Find a setting of the model (i.e., values for \(\beta\) and \(\gamma\)) such that a population that consists of 50% recovered people has herd immunity.

Document the process by which you found those values.

Make sure that you are showing when herd immunity obtains when about 50% of the population is Recovered. That is, it’s not acceptable to just set the \(\beta\) and \(\gamma\) to 0. Check that with the \(\beta\) and \(\gamma\) that you set, the recovered population goes up to at least 40% if you start from 0 Recovered.

Part 4 (15 pts): Reading in Current Data

Read in the Johns Hopkins COVID-19 data here:

confirmed <- read.csv("")

You now need to use pivot_longer in order to convert the data to a usable format.

The function pivot_longer requires you to specify the name of the columns from which you want to take the data that will be put into the Confirmed column. One way to do it is to get the names of all the columns:

(I will display only the first 20)

##  [1] "Province.State" "Country.Region" "Lat"            "Long"          
##  [5] "X1.22.20"       "X1.23.20"       "X1.24.20"       "X1.25.20"      
##  [9] "X1.26.20"       "X1.27.20"       "X1.28.20"       "X1.29.20"      
## [13] "X1.30.20"       "X1.31.20"       "X2.1.20"        "X2.2.20"       
## [17] "X2.3.20"        "X2.4.20"        "X2.5.20"        "X2.6.20"

You can select the names of the columns from which you want to take the data using indices other than 1:20.

You will want to compute the number of new cases every day as well. Here is a trick you can use:

v <- c(1, 5, 10, 12, 15, 30)
c(v, 0) - c(0, v)
## [1]   1   4   5   2   3  15 -30

Similarly to Test 1, you will need a “days since Jan. 22” column.
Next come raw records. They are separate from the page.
/-- Write the restore image. -/
def saveRestore (s : State) (p : Nat) : State :=
  let b := restoreBase (partAt s p)
  (partDies s p).zipIdx.foldl (fun t d =>
    (restorePieces d.1).foldl (fun t r => mcopy t r.1 (b + d.2 * restoreBytes + r.2.1) r.2.2) t) s

/-- Restore CM, OC and KM. -/
def loadRestore (s : State) (p : Nat) : State :=
  let b := restoreBase (partAt s p)
  (partDies s p).zipIdx.foldl (fun t d =>
    (restorePieces d.1).foldl (fun t r => mcopy t (b + d.2 * restoreBytes + r.2.1) r.1 r.2.2) t) s

/-- Replace every core of a partition. -/
def mapCores (s : State) (p : Nat) (f : Nat → CoreSt → CoreSt) : State :=
  (partCores s p).foldl (fun t u => match kget t.cores u with
    | some x => setCore t u (f u x)
    | none => if f u {} = {} then t else setCore t u (f u {})) s

/-- Whether an entry belongs to a partition, one of its dies or the package. -/
def entryOf (s : State) (p idx : Nat) : Bool :=
  match (locate idx).2.1 with
  | .die => partLow s (locate idx).2.2 == p
  | .part => (locate idx).2.2 == p
  | .pkg => true
  | .link => false
  | .ctx => false
  | .rank => false
  | .self => false

/-- The entries that return to their defaults at plan load (R79, R122, R174, R223, R256, R293, R338, R417, R452, R536): of the entries per
die only those of the partition's own dies, where R79 says "all" and names no partition (DESIGN CHOICE). -/
def loadDefaults (s : State) (p : Nat) : State :=
  let s := resetEntries s (fun idx e => e.load && entryOf s p idx)
  let s := { s with rems := kclear s.rems (2 ^ 40 + 256 * p) 256 }
  (partDies s p).foldl (fun t d => wr t (0x4010 + d) 12 (rg t (0x4010 + d) 12 &&& 0x4FF)) s

/-- HBM ranges of a plan's regions. -/
def regionHbm (s : State) (p : Nat) : List (Nat × Nat) :=
  ((partCores s p).map (fun u => ((coreAt s u).regions.filter (fun r => r.size != 0 && r.space == 3)).map (fun r => (r.base, r.size)))).flatten

/-- A partition holds a loaded plan that is LOADED, RUNNING or FROZEN, or would be so again if the load in progress failed (R179). -/
def planHeld (s : State) (p : Nat) : Bool :=
  decide (2 ≤ planState s p ∧ planState s p ≤ 4) || (planState s p == 1 && match (partAt s p).loading with
    | some r => decide (2 ≤ r.prev ∧ r.prev ≤ 4)
    | none => false)

/-- HBM ranges that a plan of a partition uses: its regions, its HBMLAYOUT records. -/
def planHbm (s : State) (p : Nat) : List (Nat × Nat) := regionHbm s p ++ (partAt s p).hbmUse

/-- HBM ranges that host writes and grafts must not touch: the staging range of a load, and the image and restore image of a loaded plan,
without what lies between them (R577, R636). -/
def guardedHbm (s : State) (p : Nat) : List (Nat × Nat) :=
  (match (partAt s p).loading with
    | some r => [(r.addr, ceilDiv r.len 4096 * 4096 + restoreBytes * (partDies s p).length)]
    | none => []) ++
    (if (partAt s p).guarded then
      [((partAt s p).stage, (partAt s p).imgLen), (restoreBase (partAt s p), restoreBytes * (partDies s p).length)] else [])

/-- Whether a range meets one of a list. -/
def meetsAny (a n : Nat) (l : List (Nat × Nat)) : Bool := l.any (fun r => overlaps a n r.1 r.2)

/-- A plan is no longer loaded (R409, R637, R640). -/
def unloadPlan (s : State) (p : Nat) : State :=
  setPart (wr (setPlanState s p 0) (0x2120 + p) 5 0) p { partAt s p with guarded := false }

/-- A configuration write that a loaded plan was checked against (R409, R415): LOADED or COMPLETE becomes NONE. -/
def dropPlan (s : State) (p : Nat) : State := if planState s p = 2 ∨ planState s p = 5 then unloadPlan s p else s

/-! ### The image (R175 to R177) -/

/-- A section: type, offset, size. -/
abbrev Sect := Nat × Nat × Nat

def imgK (img : List Byte) : Nat := leAt img 16 1
def imgReserve (img : List Byte) : Nat := leAt img 18 2
def imgFirst (img : List Byte) : Nat := leAt img 20 2
def imgLast (img : List Byte) : Nat := leAt img 22 2
def imgGrove (img : List Byte) : Nat := leAt img 24 2
def imgSegs (img : List Byte) : Nat := leAt img 26 2

/-- The section directory. -/
def sections (img : List Byte) : List Sect :=
  (List.range (leAt img 6 2)).map (fun i => (leAt img (64 + 16 * i) 2, leAt img (72 + 16 * i) 8, leAt img (68 + 16 * i) 4))

/-- The first section of a type. -/
def sect (img : List Byte) (ty : Nat) : Option Sect := (sections img).find? (fun x => x.1 == ty)

/-- The body of a section, empty when it is absent. -/
def body (img : List Byte) (ty : Nat) : List Byte :=
  match sect img ty with
  | some x => (img.drop x.2.1).take x.2.2
  | none => []

/-- The header is well formed (R175, R230). -/
def headerOk (img : List Byte) (len : Nat) : Bool :=
  let k := imgK img
  decide (64 ≤ len) && leAt img 0 4 == 0x34495054 && leAt img 4 2 == 1 && decide (9 ≤ leAt img 6 2 ∧ leAt img 6 2 ≤ 12) &&
    leAt img 8 8 == len && decide (10 ≤ k ∧ k ≤ 16) && leAt img 17 1 == 0 && leAt img 28 36 == 0 &&
    decide (ceilDiv (2 ^ k) 50 ≤ imgReserve img ∧ imgReserve img ≤ 2 ^ k / 8) && decide (imgFirst img ≤ imgLast img) &&
    decide (1 ≤ imgGrove img ∧ imgGrove img ≤ 32768) && decide (1 ≤ imgSegs img ∧ imgSegs img ≤ 4096)

/-- No two ranges of a list of (start, length) overlap. -/
def disjoint : List (Nat × Nat) → Bool
  | [] => true
  | a :: r => r.all (fun b => !overlaps a.1 a.2 b.1 b.2) && disjoint r

/-- The directory is well formed (R176, R177). A body of SIZE 0 whose offset lies strictly inside another body overlaps it: R176 does not
say (DESIGN CHOICE). -/
def directoryOk (img : List Byte) (len : Nat) : Bool :=
  let l := sections img
  let top := 64 + 16 * leAt img 6 2
  l.all (fun x => decide (1 ≤ x.1 ∧ x.1 ≤ 12 ∧ top ≤ x.2.1 ∧ x.2.1 + x.2.2 ≤ len) && x.2.1 % 64 == 0) &&
    (List.range l.length).all (fun i => leAt img (66 + 16 * i) 2 == 0) &&
    disjoint (l.map (fun x => (x.2.1, x.2.2))) &&
    [1, 2, 3, 4, 5, 6, 7, 8, 12].all (fun t => (l.filter (fun x => x.1 == t)).length == 1) &&
    [9, 10, 11].all (fun t => decide ((l.filter (fun x => x.1 == t)).length ≤ 1))

/-- DIES of CAPS (R616). -/
def capDies (img : List Byte) : Nat := leAt (body img 1) 8 1

/-- The sizes of the fixed sections, CAPS and the segment table (R180, R181, R616, R617). -/
def fixedOk (img : List Byte) : Bool :=
  let c := body img 1
  let n := imgSegs img
  let seg := body img 3
  let ds := capDies img
  c.length == 64 && (ds == 1 || ds == 2 || ds == 4) && leAt c 9 55 == 0 && (body img 2).length == 48 && seg.length == 16 * n &&
    (List.range n).all (fun i => leAt seg (16 * i) 4 != 0 && leAt seg (16 * i + 4) 4 != 0 && leAt seg (16 * i + 8) 8 == 0) &&
    decide (((List.range n).map (fun i => leAt seg (16 * i) 4 * leAt seg (16 * i + 4) 4)).sum ≤ countMax) &&
    (body img 4).length == 12 * ds * (4 + 128 * n) && (body img 6).length == 192 * ds * 1024 && (body img 7).length == 192 * ds * 8 &&
    (body img 8).length % 16 == 0 && (body img 12).length == 112

/-- The digest's message: every byte but those of the SIGNATURE section (R178). -/
def digestMsg (img : List Byte) : List Byte :=
  match sect img 12 with
  | some x => img.take x.2.1 ++ img.drop (x.2.1 + x.2.2)
  | none => img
You may use the following function with sapply

days.since.jan.22 <- function(date.str){
  date.str <- substr(date.str, 2, str_length(date.str))
  comps <- strsplit(date.str, "[.]")[[1]]
  month <- as.numeric(comps[1])
  day <- as.numeric(comps[2])

  if (month == 1){
    day - 22
  }else if(month == 2){
    9 + day
  }else if(month == 3){
    9 + 29 + day
  }else if(month == 4){
    9 + 29 + 31 + day
  }else if(month == 5){
    9 + 29 + 31 + 30 + day 

Part 5 (30 pts): The SIR model and Country Data

Write a function that displays, on the same graph, the number of new cases in a given country, and the number of new cases according to the SIR model, with parameters \(\beta\) and \(\gamma\). The function should take in the population of the country.

For the US, Italy, China, and South Korea, attempt to find values of \(\beta\) and \(\gamma\) that predicts the reported number of confirmed cases as well as possible. Use the sum of the squared differences between the log(cofirmed) and log(predicted confirmed).
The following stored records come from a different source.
-- ==== Sys2Proof/Machine/Link.lean ====
section
/-! DEFINITION. The link layer: frames, packets and their trailers (R344 to R351), slots (R352, R353), sequence, replay and credits
(R359 to R366), timers and states (R367 to R375), round-trip measurement (R427, R428), and the fabric entries (R379 to R390, R409,
R415). A frame is sent, and received, whole (log entry 14). -/

namespace Sys2Proof.Machine

/-! ### Frames (R346 to R350) -/

def classOf (n : Nat) : TClass := match n with | 0 => .plan | 1 => .canopy | 2 => .serve | _ => .mgmt

/-- The packet header as a number (R347). -/
def packetHead (k : Packet) : Nat :=
  k.addr % 2 ^ 40 * 2 ^ 88 + k.space % 16 * 2 ^ 84 + k.inc % 2 ^ 16 * 2 ^ 68 + k.ctr % 64 * 2 ^ 62 + (if k.cv then 2 ^ 61 else 0) +
    k.len % 256 * 2 ^ 53 + k.ep % 256 * 2 ^ 45 + k.die % 4 * 2 ^ 43 + k.dest % 2 ^ 24 * 2 ^ 19 + classNum k.cls * 2 ^ 17 + k.ptype % 256

/-- The packet that a header and a payload spell. -/
def packetOf (h : Nat) (payload : List Byte) : Packet :=
  { addr := bits h 88 40, space := bits h 84 4, inc := bits h 68 16, ctr := bits h 62 6, cv := bit h 61, len := bits h 53 8,
    ep := bits h 45 8, die := bits h 43 2, dest := bits h 19 24, cls := classOf (bits h 17 2), ptype := bits h 0 8, payload := payload }

/-- Pieces of a frame (R346); GL-L rounds up to an even number. -/
def pieces (glL : Bool) (len : Nat) : Nat :=
  let n := ceilDiv (48 + 64 * len) 320
  if glL then ceilDiv n 2 * 2 else n

/-- One bit of the CRC. -/
def crcBit (c : BitVec 32) : BitVec 32 := if c.getLsbD 0 then (c >>> 1) ^^^ 0xEDB88320 else c >>> 1

/-- One byte of the CRC. -/
def crcByte (c : BitVec 32) (b : Byte) : BitVec 32 :=
  crcBit (crcBit (crcBit (crcBit (crcBit (crcBit (crcBit (crcBit (c ^^^ b.zeroExtend 32))))))))

/-- CRC-32 of IEEE 802.3, each byte least significant bit first (R348). -/
def crc32 (l : List Byte) : Nat := (~~~(l.foldl crcByte 0xFFFFFFFF)).toNat

def isSv2 (s : State) (l : Nat) : Bool := rg s (0x3000 + 16 * l) 2 == 1

/-- RX_BASE − 1. -/
def ackOf (x : LinkSt) : Nat := (x.rxBase + 4095) % 4096

/-- The five cumulative credit counts, and their start values (R365). -/
def creditsOf (x : LinkSt) : List Nat := (List.range 5).map (fun i => x.crSent.getD i 0)
def poolUnits : List Nat := [2048, 128, 512, 128, 3328]

/-- The bytes of a data frame with its trailer (R346, R348). -/
def frameBytes (s : State) (l : Nat) (k : Packet) (seq ures ush : Nat) : List Byte :=
  let x := linkAt s l
  let cr := creditsOf x
  let tr := seq + (if isSv2 s l then 0 else ackOf x) * 2 ^ 12 + ures * 2 ^ 48 + ush * 2 ^ 56 + cr.getD 0 0 * 2 ^ 144 + cr.getD 1 0 * 2 ^ 160 +
    cr.getD 2 0 * 2 ^ 176 + cr.getD 3 0 * 2 ^ 192 + cr.getD 4 0 * 2 ^ 208
  let b := padTo (320 * pieces (glL s l) k.len - 32) (leBytes 16 (packetHead k) ++ k.payload) ++ leBytes 28 tr
  b ++ leBytes 4 (crc32 b)

/-- The bytes of a frame that is closed with ABORT = 1: no sequence number and no units (R350, R358). -/
def abortBytes (s : State) (l : Nat) (k : Packet) : List Byte :=
  let f := frameBytes s l k 0 0 0
  let b := f.take (f.length - 32) ++ leBytes 28 (leAt f (f.length - 32) 28 + 2 ^ 25)
  b ++ leBytes 4 (crc32 b)

/-- Send a data frame: its acknowledgement and credits go with it. -/
def sendFrame (s : State) (l : Nat) (str : Stream) (k : Packet) (seq ures ush : Nat) : State :=
  emit (setLink s l { linkAt s l with unsent := false }) (.frame l str (frameBytes s l k seq ures ush))

/-- Send a link frame: its body, then its acknowledgement and credits (R349). -/
def sendLink (s : State) (l ltype : Nat) (body : List Nat) : State :=
  let x := linkAt s l
  emit (setLink s l { x with unsent := false }) (.linkFrame l ltype (body ++ [ackOf x] ++ creditsOf x))

/-- KEEPALIVE. -/
def sendKeepalive (s : State) (l : Nat) : State :=
  let x := linkAt s l
  sendLink s l 1 [if x.numbered then (x.txNext + 4095) % 4096 else 2 ^ 15]

/-- IDENT. -/
def sendIdent (s : State) (l : Nat) : State :=
  sendLink s l 3 ([l, (if rg s (0x3000 + 16 * l) 1 = 2 then 1 else 0) + (if isSv2 s l then 2 else 0) + (if glL s l then 4 else 0), myCoord s] ++
    (rb s 0x1000 4).map BitVec.toNat)

/-- Take `n` of what is left of a bound. -/
def takeUpTo : Nat → List Nat → List Nat
  | _, [] => []
  | b, n :: r => min n b :: takeUpTo (b - min n b) r

/-- The decoder of a link corrects symbols in `n` codewords that arrive, at most 6 or 15 in each (R341). How many on each lane no command
says: free values (R377, log entry 6). -/
def heard (s : State) (l n : Nat) : State :=
  if linkState s l = 0 ∨ 5 ≤ linkState s l then s
  else
    let c := takeUpTo (n * (if glL s l then 15 else 6)) ((List.range 4).map (Config.fecSymbols s.fresh))
    let t := { s with fresh := s.fresh + 1 }
    let t := (List.range 4).foldl (fun t i => bumpLane t l i (c.getD i 0)) t
    bump t (0x3002 + 16 * l) 1 15 0 c.sum

/-! ### Numbers, acknowledgements, credits (R359, R360, R366) -/

/-- `a` is after `b`. -/
def seqAfter (a b : Nat) : Bool :=
  let d := (a + 4096 - b % 4096) % 4096
  decide (1 ≤ d ∧ d ≤ 2047)

/-- An ACK frees frames. -/
def takeAck (s : State) (l a : Nat) : State :=
  let x := linkAt s l
  let n := (a + 1) % 4096
  if seqAfter n x.txBase ∧ !seqAfter n x.txNext then
    let gone := fun (q : Nat) => !seqAfter q a && q != n
    setLink s l { x with txBase := n, held := x.held.filter (fun h => !gone h.seq), replayQ := x.replayQ.filter (fun q => !gone q) }
  else s

/-- Credits returned. -/
def takeCredits (s : State) (l : Nat) (c : List Nat) : State :=
  let x := linkAt s l
  let i5 := List.range 5
  setLink s l { x with res := i5.map (fun i => x.res.getD i 0 + (c.getD i 0 + 2 ^ 16 - x.crSeen.getD i 0) % 2 ^ 16),
                       crSeen := i5.map (fun i => c.getD i 0 % 2 ^ 16) }

/-- The trailer of a link frame. -/
def takeTrailer (s : State) (l : Nat) (t : Trailer) : State := takeCredits (takeAck s l t.ack) l t.credits

/-! ### Losing a link (R368 to R371) -/

/-- Its queues, replay buffer and partly received frames are discarded, credits and sequence state cleared. -/
def clearLink (s : State) (l : Nat) : State :=
  let x := linkAt s l
  let s := x.fwdQ.foldl (fun t f => release t f.src f.pkt.cls f.ures f.ush) s
  let s := { s with links := s.links.map (fun e => (e.1, { e.2 with fwdQ := e.2.fwdQ.map (fun f => if f.src = l then { f with src := 0xFF } else f) })) }
  setLink s l { peer := x.peer, rttPs := x.rttPs, rttWins := x.rttWins, tries := x.tries, retrain := x.retrain, test := x.test,
                testMode := x.testMode, testMs := x.testMs, era := x.era + 1 }

def setLinkState (s : State) (l v : Nat) : State := wr s (0x3001 + 16 * l) 1 v

/-- Leave UP, HOLD or any other state for one without traffic. -/
def leaveFor (s : State) (l v : Nat) : State :=
  let up := linkState s l = 3
  let t := setLinkState (clearLink s l) l v
  if up then timingLinkLost t l else t

/-- Enter TRAINING at step 1 of R374: the IDENT goes out at step 4, once the markers are locked. -/
def startTraining (s : State) (l : Nat) : State :=
  let t := leaveFor s l 1
  setLink t l { linkAt t l with tries := 0, rttWins := 0 }

/-- The link fails (R371). -/
def failLink (s : State) (l cause : Nat) : State :=
  let ser := padTo 16 (((linkAt s l).peer.map Ident.serial).getD [])
  let s := wr (leaveFor s l 5) (0x3001 + 16 * l) 2 cause
  capture s (mkRec s 3 0x0401 (l / 16 * 256) (leBytes 1 cause ++ leBytes 1 l ++ ser) (2 ^ (l / 16)))

/-- Into HOLD (R368). -/
def goDown (s : State) (l : Nat) : State :=
  if linkState s l ≠ 3 then s
  else
    let s := timingLinkLost (setLinkState s l 4) l
    bump (setLink s l { linkAt s l with trained := false, identRx := false, resumed := none }) (0x3002 + 16 * l) 10 15 9 1

def execDown (l ns : Nat) (s : State) : Host.Outcome State Fault Refusal := onLink s l (if 8000 ≤ ns then goDown s l else s)

/-- ALIGNMENT_LOST (R344): `n` consecutive markers missing or undecodable. -/
def execAlignmentLost (l n : Nat) (s : State) : Host.Outcome State Fault Refusal := onLink s l (if 4 ≤ n then goDown s l else s)

def execLaneSignalLoss (l lane : Nat) (s : State) : Host.Outcome State Fault Refusal := onLink s l (if lane < 4 then goDown s l else s)

/-- HOLD_EXPIRED. -/
def execHoldExpired (l ns : Nat) (s : State) : Host.Outcome State Fault Refusal :=
  onLink s l (if linkState s l = 4 ∧ 50000 ≤ ns then failLink s l 1 else s)

/-! ### Training, PROBING, UP (R369, R374, R427, R428) -/

/-- Windows that must end before UP. -/
def rttNeeded (s : State) (l : Nat) : Nat := if isSv2 s l then 1 else 2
Explain how you have done that. The easiest way to do this is to display the curves for various \(\beta\)s and \(\gamma\)s and in order to match the shape to those of the US, Italy, China, and South Korea, experimentally. (Note that enacting social distancing policies changes the \(\beta\), so you will want to fit the curves separately pre-social distancing and post-social distancing).

A different approach (which you do not have to take) is to automatically look through different combinations of values of \(\beta\) and \(\gamma\), similarly to, for example, Precept 4. This is more challenging than the approach suggested above.

(Note: since the death rate is small (as is the birth rate etc.), you can assume that the population consists only of the S, I, and R components, and that the total population does not change).

Discuss the range of the predictions that one might make based on what the plausible values of \(\beta\) and \(\gamma\) are.

For full credit, it is enough to estimate the \(\beta\) and \(\gamma\) after social distancing measures were taken.